The gagging bill is reducing the total amount a campaigning group can spend in a general election period from £988,000 to £390,000. Say it employs ten staff on a £20,000 salary — by including the staffing costs, the amount actually available to spend on leaflets and demonstrations and advertising is slashed still further.

Yesterday the government whipped its MPs against the Lords amendments. Groups like 38 Degrees had been mobilising their members to urge wavering MPs to rebel. In their offices earlier this week, staff expressed delight as the number of emails sent to backbenchers who’d previously expressed disquiet shot upwards.

Back in parliament, the mood at this campaigning onslaught was grim.
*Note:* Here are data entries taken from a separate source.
-- ==== Sys2Proof/Machine/Coll.lean ====
section
/-! DEFINITION. Reproducible collectives: descriptors, the tree, chunks, frames, destinations and failures (R247 to
R276). -/
namespace Sys2Proof.Machine

/-! ## Descriptors (R248, R249) -/

def readColl (p : List Byte) : CollDesc :=
  let m := beAt p 69 1
  let d := beAt p 70 1
  let n := beAt p 66 2
  let st := beAt p 40 6 * 1000000000 + beAt p 46 4
  let dest := beAt p 68 1
  { id := beAt p 0 4 % 2 ^ 24, exact := decide (beAt p 4 1 = 1), op := beAt p 5 1, inT := beAt p 6 1,
    outT := beAt p 7 1, size := beAt p 8 4, ranks := beAt p 12 2, levels := beAt p 14 1, localLevels := beAt p 15 1
    fanin := (upto (beAt p 14 1)).map (fun l => beAt p (16 + l) 1), dclass := BitVec.ofNat 64 (beAt p 32 8)
    start := if st = 0 then none else some st, period := beAt p 50 4
    deadline := if beAt p 54 4 = 0 then none else some (beAt p 54 4 * 1000)
    sat := (beAt p 58 1).testBit 0, scopeAll := (beAt p 58 1).testBit 1, position := beAt p 64 2, locals := n
    toEndpoints := dest.testBit 0, toMemory := dest.testBit 1, toKernel := dest.testBit 2
    neigh := (upto m).map (fun i =>
      { position := beAt p (104 + 8 * i) 2, endpoint := BitVec.ofNat 12 (beAt p (106 + 8 * i) 2),
        context := BitVec.ofNat 16 (beAt p (108 + 8 * i) 2) })
    deliver := (upto d).map (fun i => BitVec.ofNat 12 (beAt p (104 + 8 * m + 2 * i) 2))
    contrib := (upto n).map (fun i => BitVec.ofNat 12 (beAt p (104 + 8 * m + 2 * d + 2 * i) 2))
    workBase := beAt p 72 8, workSize := beAt p 80 8, destBase := beAt p 88 8, ksession := beAt p 96 2 }

/-! ## The tree (R254, R255) -/

/-- count[0] to count[L]. -/
def counts (n : Nat) : List Nat → List Nat
  | [] => [n]
  | f :: t => n :: counts ((n + f - 1) / max 1 f) t

def countAt (d : CollDesc) (l : Nat) : Nat := (counts d.ranks d.fanin).getD l 0
def faninAt (d : CollDesc) (l : Nat) : Nat := d.fanin.getD (l - 1) 1
/-- S: ranks of a chip. -/
def chipSpan (d : CollDesc) : Nat := (d.fanin.take d.localLevels).foldl (· * ·) 1
def chipCount (d : CollDesc) : Nat := countAt d d.localLevels
/-- H_l for l ≥ K. -/
def hostSpan (d : CollDesc) (l : Nat) : Nat := ((d.fanin.take l).drop d.localLevels).foldl (· * ·) 1
/-- Highest level that chip p hosts. -/
def topLevel (d : CollDesc) (p : Nat) : Nat :=
  (upto (d.levels + 1)).foldl (fun acc l => if d.localLevels ≤ l ∧ p % hostSpan d l = 0 then max acc l else acc) d.localLevels
def parentOf (d : CollDesc) (p : Nat) : Nat :=
  let h := hostSpan d (topLevel d p + 1)
  p / h * h
/-- Children of a node: first and count (R254). -/
def nodeKids (d : CollDesc) (l j : Nat) : Nat × Nat :=
  (j * faninAt d l, min (faninAt d l) (countAt d (l - 1) - j * faninAt d l))
/-- Child chips of p at a hosted level l > K, ascending. -/
def childChipsAt (d : CollDesc) (p l : Nat) : List Nat :=
  let k := nodeKids d l (p / hostSpan d l)
  ((upto k.2).drop 1).map (fun i => (k.1 + i) * hostSpan d (l - 1))
def hostedLevels (d : CollDesc) (p : Nat) : List Nat :=
  (upto (d.levels + 1)).filter (fun l => d.localLevels < l ∧ l ≤ topLevel d p)
def childChips (d : CollDesc) (p : Nat) : List Nat := (hostedLevels d p).flatMap (childChipsAt d p)
def neighboursOf (d : CollDesc) (p : Nat) : List Nat :=
  (if p = 0 then [] else [parentOf d p]) ++ childChips d p
def firstRank (d : CollDesc) : Nat := d.position * chipSpan d
def localRanks (d : CollDesc) : Nat := min (firstRank d + chipSpan d) d.ranks - firstRank d
/-- W of R263. -/
def workSlots (d : CollDesc) : Nat :=
  (localRanks d - 1) + ((hostedLevels d d.position).map (fun l => (nodeKids d l (d.position / hostSpan d l)).2 - 1)).sum

/-- Value of node j of level l on this chip, from the operands of its ranks (R256). -/
def nodeLocal (d : CollDesc) (get : Nat → Option (List Nat)) : Nat → Nat → Option (List Nat)
  | 0, j => get j
  | l + 1, j =>
    let k := nodeKids d (l + 1) j
    let vs := (upto k.2).map (fun i => nodeLocal d get l (k.1 + i))
    if vs.all (·.isSome) then spanBy (fun a b => (a.zip b).map (fun e => combine d.op e.1 e.2)) (k.2 + 1) (vs.filterMap id)
    else none

/-- Value of the highest node that this chip hosts: its own below, child chips beside (R255, R256). -/
def nodeTop (d : CollDesc) (rank child : Nat → Option (List Nat)) : Option (List Nat) :=
  (hostedLevels d d.position).foldl (fun acc l =>
    let vs := acc :: (childChipsAt d d.position l).map child
    if vs.all (·.isSome) then
      spanBy (fun a b => (a.zip b).map (fun e => combine d.op e.1 e.2)) (vs.length + 1) (vs.filterMap id)
    else none) (nodeLocal d rank d.localLevels d.position)

/-! ## Exact accumulators (R265) -/

/-- Accumulator bytes and the exponent of bit 0. -/
def accBytes (t : Nat) : Nat := if t = 0 ∨ t = 1 then 40 else 8
def accLsb (t : Nat) : Int := if t = 0 ∨ t = 1 then -160 else -24

def accOfNum (t : Nat) : Num → ExAcc
  | .nan => .nan
  | .inf n => .inf n
  | .fin n m e =>
    let v : Int := (m * 2 ^ (e - accLsb t).toNat : Nat)
    .fin (if n then -v else v)

def accAdd : ExAcc → ExAcc → ExAcc
  | .nan, _ => .nan
  | _, .nan => .nan
  | .inf a, .inf b => if a = b then .inf a else .nan
  | .inf a, _ => .inf a
  | _, .inf b => .inf b
  | .fin a, .fin b => .fin (a + b)

/-- The encoding of an accumulator (R265). -/
def accBits (t : Nat) (a : ExAcc) : Nat :=
  let w := 8 * accBytes t
  match a with
  | .fin v => (v % (2 ^ w : Int)).toNat
  | .inf false => 2 ^ (w - 1) + 1
  | .inf true => 2 ^ (w - 1) + 2
  | .nan => 2 ^ (w - 1) + 3

def accOfBits (t x : Nat) : ExAcc :=
  let w := 8 * accBytes t
  if x = 2 ^ (w - 1) + 1 then .inf false
  else if x = 2 ^ (w - 1) + 2 then .inf true
  else if x = 2 ^ (w - 1) + 3 then .nan
  else .fin (if 2 ^ (w - 1) ≤ x then (x : Int) - 2 ^ w else x)

/-- The exact sum as a number; a sum of zero is +0 (R252). -/
def accNum (t : Nat) : ExAcc → Num
  | .nan => .nan
  | .inf n => .inf n
  | .fin v => .fin (decide (v < 0)) v.natAbs (accLsb t)

/-! ## Units and chunks (R262) -/

def unitCount (d : CollDesc) : Nat := d.size / 256
def chunkCount (d : CollDesc) : Nat := (unitCount d + 255) / 256
/-- Units of chunk k. -/
def chunkUnits (d : CollDesc) (k : Nat) : List Nat := (upto (min 256 (unitCount d - 256 * k))).map (· + 256 * k)
def unitElems (d : CollDesc) : Nat := 256 / typeBytes d.inT

/-- Bytes of a unit in a frame of an opcode (R262). -/
def unitBytes (d : CollDesc) (op : Nat) : Nat :=
  if op = 0x51 then 256
  else if op = 0x52 then (if d.exact then unitElems d * accBytes d.inT else 4 * unitElems d)
  else unitElems d * typeBytes d.outT

/-- Sources that a unit of a chip waits for: local ranks and child chips. -/
def unitSources (d : CollDesc) : Nat := localRanks d + (childChips d d.position).length

/-- Staging of an open chunk in exact mode. -/
def stageBytes (d : CollDesc) : Nat := unitElems d * 256 * accBytes d.inT

/-- Chunks of a record that are open. -/
def openCount (r : CollRec) : Nat :=
  r.openTo - ((upto r.openTo).filter (fun k => (tget {} r.chunks k).closed)).length

/-- Staging that a record holds or reserves: two chunks at least (R265). -/
def recStaging (r : CollRec) : Nat :=
  if r.desc.exact ∧ collOpen r then max 2 (openCount r) * stageBytes r.desc else 0

def stagingUsed (s : State) : Nat := (s.clx.recs.map (fun e => recStaging e.2)).sum

/-- May one more chunk of a record open (R263, R265)? -/
def mayOpen (s : State) (r : CollRec) : Bool :=
  let c := openCount r
  if r.desc.exact then
    decide (c < 2) || (decide (c < 8) && decide (stagingUsed s + stageBytes r.desc ≤ 16777216))
  else
    let w := workSlots r.desc
    decide (w = 0) || decide (c < r.desc.workSize / (w * (262144 / typeBytes r.desc.inT)))

/-- Open chunks in ascending order (R263, R265). -/
def openChunks : Nat → State → Nat → State
  | 0, s, _ => s
  | fuel + 1, s, ix =>
    let r := recGet s ix
    if !collOpen r ∨ chunkCount r.desc ≤ r.openTo then s
    else if mayOpen s r then openChunks fuel (recPut s ix { r with openTo := r.openTo + 1 }) ix
    else if r.desc.exact ∧ openCount r < 8 ∧ r.waited ≤ r.openTo then
      bump0 (recPut s ix { r with waited := r.openTo + 1 }) .clxStageWait
    else s

def openMore (s : State) (ix : Nat) : State := openChunks (chunkCount (recGet s ix).desc + 1) s ix

def chunkGet (r : CollRec) (k : Nat) : CollChunk := tget {} r.chunks k
def chunkPut (s : State) (ix k : Nat) (c : CollChunk) : State :=
  let r := recGet s ix
  recPut s ix { r with chunks := tins r.chunks k c }

/-! ## Frames sent (R262, R266, R267) -/

/-- Greatest number of units of `ub` bytes that a frame of at most `cap` bytes holds, in whole 256 bytes. -/
def unitsPer (ub cap : Nat) : Nat :=
  ((upto (cap / max 1 ub + 1)).filter (fun n => n * ub % 256 = 0)).foldl max 1

/-- Frames of units (number, bytes) from the first on: (first unit, payload). -/
def unitFrames : Nat → Nat → List (Nat × List Byte) → List (Nat × List Byte)
  | 0, _, _ => []
  | fuel + 1, per, us =>
    match us with
    | [] => []
    | (u, _) :: _ => (u, (us.take per).flatMap (·.2)) :: unitFrames fuel per (us.drop per)

/-- ADDRESS of a data frame (R74). -/
def collAddress (id who off : Nat) : BitVec 64 := BitVec.ofNat 64 (id * 2 ^ 40 + who * 2 ^ 24 + off)

/-- Send units as frames of an opcode to an endpoint index; answers how many frames. -/
def sendUnits (s : State) (r : CollRec) (k op who : Nat) (ep : BitVec 12) (ctx : BitVec 16) (cap : Nat)
    (us : List (Nat × List Byte)) : State × Nat :=
  let per := max 1 (unitsPer (unitBytes r.desc op) cap)
  let fs := unitFrames (us.length + 1) per us
  (foldS fs s (fun s f =>
    let t := toEndpoint s (BitVec.ofNat 8 op) ep r.pitch 4 ctx (collAddress r.desc.id who f.1) f.2
    ctlSend s (.ep ep r.pitch 4) t (.collFrame r.desc.id r.pitch k)), fs.length)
One MP I spoke to was so worked up he got his staff to forward me the emails as they came in, to demonstrate just how disruptive they were. The flood which followed was, indeed, deeply irritating – about 50 poured in over the course of just a couple of hours.

Elsewhere, a Tory veteran even phoned up the police to complain about a group of activists wanting to petition him at his home. The bitter irony of this didn’t pass unnoticed.

Ultimately, all the efforts to sway the Commons didn’t make much of a difference. When it came to a vote the coalition’s majority was reduced to 32. But it still won, and the Lords’ improvements were consigned to history.

What caused this diminishing of our democracy? It’s mostly the result of those in power simply not caring much for the views of others. The latest reports from Downing Street indicate that senior No 10 strategists are desperate to find ways of reducing the pledges which candidates make during general elections. It’s much easier to avoid breaking promises, after all, if you haven’t made them in the first place.

And yet that is exactly what democracy, and free speech in Britain, are about: the ability to highlight when politicians are not sticking to their commitments, and the opportunity to encourage them to stick by a cause. Charities are a vital part of this, but the gagging bill is undermining their ability to make the case.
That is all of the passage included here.